As per Section 2(d) of the act, a building work labourer is an unskilled labourer who is open to working in infrastructure construction works such as the construction, alteration, repairs, maintenance or demolition – of or, in relation to, buildings; streets; roads; railways; tramways, artifields, water system, seepage, bank, and route works, flood damage control such as stormwater waste works, generating, transmitting and distributing of energy, waterworks such as stations for circulation of water), oil and gas establishments, electric lines, radio, TV, phone, broadcast and abroad transmissions, dams, canals, conduits, burrows, viaducts, aqueducts, pipelines, towers, cooling towers, transmission towers, etc., or similar related work which can be implied through the government’s behalf via official notices which exclude infrastructure and building construction work in relation to Factories Act, 1948 and Mines Act, 1952.
The definition is visible as according to Section 2 (l) of Factories Act, 1948, the definition of a worker is quite versatile, including labourers employed for the manufacturing process, maintenance of machinery, or any work-related work to the manufacturing of goods and services. According to the Factories Act, 1948, a “worker” is not defined as a labourer working for infrastructure or building construction work. Hence, for such labourers, the BOCW Scheme and Act was a necessity.

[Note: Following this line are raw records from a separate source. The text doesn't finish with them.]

/-- The command is an event that the advancing count brings, or its advance (R1, R5, R53, R78, R86, R93, R104). -/
def IsTickEvent : Instr → Bool
  | .countAdvance _ => true
  | .frameBoundary => true
  | .probeEdge _ _ => true
  | .dispatchEvent => true
  | .returnEdgeExpiry _ => true
  | .deadlineExpiry _ => true
  | .timeoutExpiry _ => true
  | _ => false

/-- The command is the completion of a memory access (R130). -/
def IsCompletion (c : Instr) : Bool :=
  match c with
  | .powerOnReset _ => false
  | c => !IsAccess c && !IsTickEvent c

/-- The command is the completion of a scan's read with an error (R146). -/
def IsFailedScanRead : Instr → Bool
  | .directiveSlotReadDone .error => true
  | .startTrack .error => true
  | .scanLinkReadDone .error => true
  | .heldFlagReadDone .error => true
  | _ => false

/-- The command is the completion of access `x`: the answer says whether it stores a record (R130). The directive rows
are completions of the slot read, and START_TRACK of the descriptor read (R138, R139, log 5). -/
def completes (c : Instr) (x : PortAccess) : Option Bool :=
  match x, c with
  | .track _ (.header ..), .headerReadDone _ => some false
  | .track _ (.action ..), .actionReadDone _ => some false
  | .track _ (.link ..), .linkWordReadDone _ => some false
  | .track _ (.retire ..), .retireWriteDone r => some (WriteResult.isStored r)
  | .capture _, .captureRecordWriteDone r => some (WriteResult.isStored r)
  | .bucketSummary _, .bucketSummaryWriteDone r => some (WriteResult.isStored r)
  | .incident _, .incidentWriteDone r => some (WriteResult.isStored r)
  | .out (.result _), .resultWriteDone r => some (WriteResult.isStored r)
  | .out (.summary ..), .summaryWriteDone r => some (WriteResult.isStored r)
  | .out (.status ..), .statusWriteDone r => some (WriteResult.isStored r)
  | .scan (.link ..), .scanLinkReadDone _ => some false
  | .scan (.heldFlag _), .heldFlagReadDone _ => some false
  | .scan (.descriptor ..), .startTrack _ => some false
  | .scan .directiveSlot, .directiveSlotReadDone _ => some false
  | .scan .directiveSlot, .drainTrack .. => some false
  | .scan .directiveSlot, .abortTrack .. => some false
  | .scan .directiveSlot, .clearTrack .. => some false
  | .scan .directiveSlot, .setGang .. => some false
  | .scan .directiveSlot, .configureLane .. => some false
  | .scan .directiveSlot, .setFaultPolicy .. => some false
  | .scan .directiveSlot, .ackFaults .. => some false
  | .scan .directiveSlot, .loadTime .. => some false
  | .scan .directiveSlot, .setFrame .. => some false
  | _, _ => none

end Sys2Proof.Machine
end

The Central Government enacted the BOCW Scheme while giving the freedom to the State Government to set ethical procedures to help the unprivileged unskilled labourers, giving that the laws set in the BOCW Act, 1996 are not violated. Nevertheless, there were still loopholes, such as the confusion of which act to be applicable for construction labourers working in factories. In the case of Lanco Anpara Power Ltd. V State of UP and Ors, 18th October 2016, The Supreme Court passed the judgement where The Court held that all the workers working on construction should be entitled to laws applicable through the BOCW Act,1996. Although there is still concern regarding the definition of “employer” according to the act, it is applicable to both contractors and the owners. The Central Government is working on broadening the ambit of the act and making amendments so that the respective State Governments can implement laws that would be in the interest of unskilled labourers.